Westminster Free Clinic in Thousand Oaks, Calif.; $179,945: “Corazones Sanos (Healthy Hearts) Program” aims to improve the health of low-income, uninsured Latinos who have or are at high risk of heart disease and/or diabetes through culturally competent, patient-centered services including: early detection through outreach and health screenings; access to preventative care and medical specialists; healthy lifestyle support, such as cooking demonstrations and physical activity; and empowerment through improvement of eating/exercising environments. As a result of previous funding from the AstraZeneca HealthCare Foundation, seventy-five percent of a group of 131 participants reduced their blood pressure and 50 percent or more of a group of more than 150 participants showed improvement in cholesterol levels, glucose, A1C levels and weight.

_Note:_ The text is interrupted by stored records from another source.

/-- What a write of a state register by number changes; RO fields keep their values (R5, R129). R68 faults a WRST of FPCR.`rm` 5 to 7 and gives a supervisor's write of one no effect: here it leaves the mode as it was (DESIGN CHOICE, log 48). -/
def Sys.setStateReg (s : Sys) (g x sn : Nat) (v : Word) : Sys :=
  let modR (f : Regs → Regs) : Sys := s.modRegs g x f
  let modK (f : Ctx → Ctx) : Sys := s.modCtx g x f
  if sn = 0x001 then modR fun r => { r with rotb := Rotb.ofWord v }
  else if sn = 0x003 then modK fun k => { k with csab := v &&& 0xFFFFFFFFFFF00001 }
  else if sn = 0x004 then modR fun r => { r with rm := (Rm.ofNat? (fld v 0 3)).getD r.rm }
  else if sn = 0x005 then modK fun k => { k with tvecEn := bit v 32, tvecAddr := v.setWidth 32 }
  else if sn = 0x006 then modK fun k => { k with epcRet := v.setWidth 32 }
  else if sn = 0x034 then modR fun r => { r with flags := clearFlags r.flags 0 10 v }
  else if sn = 0x035 then modR fun r => { r with flags := clearFlags r.flags 10 8 v }
  else if sn = 0x036 then modR fun r => { r with fer := { r.fer with valid := r.fer.valid && !bit v 63, mask := BitVec.ofNat 6 (fld v 50 6) } }
  else if sn = 0x050 then modK fun k => if bit v 63 then { k with tfr := Vector.replicate 4 0 } else k
  else if 0x080 ≤ sn ∧ sn < 0x0C0 then
    let code := (sn - 0x080) / 2
    if sn % 2 = 0 then
      modR fun r => { r with ptr := vmod r.ptr code fun p => { p with addr := BitVec.ofNat 28 (fld v 0 28), step := BitVec.ofNat 24 (fld v 28 24) } }
    else
      modR fun r => { r with ptr := vmod r.ptr code fun p => { p with wbase := BitVec.ofNat 28 (fld v 0 28), wrap := BitVec.ofNat 22 (fld v 28 22) } }
  else if 0x0C0 ≤ sn ∧ sn < 0x100 ∧ sn % 4 ≠ 3 then
    modR fun r => { r with port := vmod r.port ((sn - 0x0C0) / 4) fun p =>
      match sn % 4 with
      | 0 => { p with a := portField 0 v, pos := 0 }
      | 1 => { p with b := portField 1 v, pos := 0 }
      | _ => { p with c := portField 2 v, pos := 0 } }
  else if 0x100 ≤ sn ∧ sn < 0x110 then
    s.modCore g fun c => { c with aow := vmod c.aow ((sn - 0x100) / 2) fun w =>
      if sn % 2 = 0 then { w with a := aowMask v, owner := x, gone := false } else w.setB v }
  else if 0x180 ≤ sn ∧ sn < 0x190 then
    modK fun k => { k with drift := vmod k.drift (sn - 0x180) fun d => ⟨v.setWidth 32, d.exceeded && !bit v 32⟩ }
  else if sn = 0x190 then modK fun k => { k with dfault := bit v 33, driftLimit := v.setWidth 32 }
  else if sn = 0x1B0 then modR fun r => { r with tcrw := r.tcrw &&& ~~~v }
  else s

end Sys2Proof.Machine
end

YMCA of Metropolitan Los Angeles – Mid Valley Family YMCA in Van Nuys, Calif.; $158,566: “Activate Your Heart/Active Su Corazon” aims to reduce the risk of hypertension and cardiovascular disease for underserved, low-income adults in the San Fernando Valley and help them build and sustain habits for a healthy lifestyle. The free, eight-week program uses education based on the American Heart Association’s “Empowered to Serve” curriculum, cooking demonstrations, grocery store tours, group exercise and screenings.
2015 Grant Award Total: $1,943,289
About AstraZeneca HealthCare Foundation
Established in 1993, the AstraZeneca HealthCare Foundation is a Delaware not-for-profit corporation and a 501(c)(3) entity organized for charitable purposes, including to promote public awareness of healthcare issues, to promote public education of medical knowledge and to support or contribute to charitable and qualified exempt organizations consistent with its charitable purpose. Connections for Cardiovascular HealthSM was launched in 2010 through a charitable contribution of $25 million from AstraZeneca.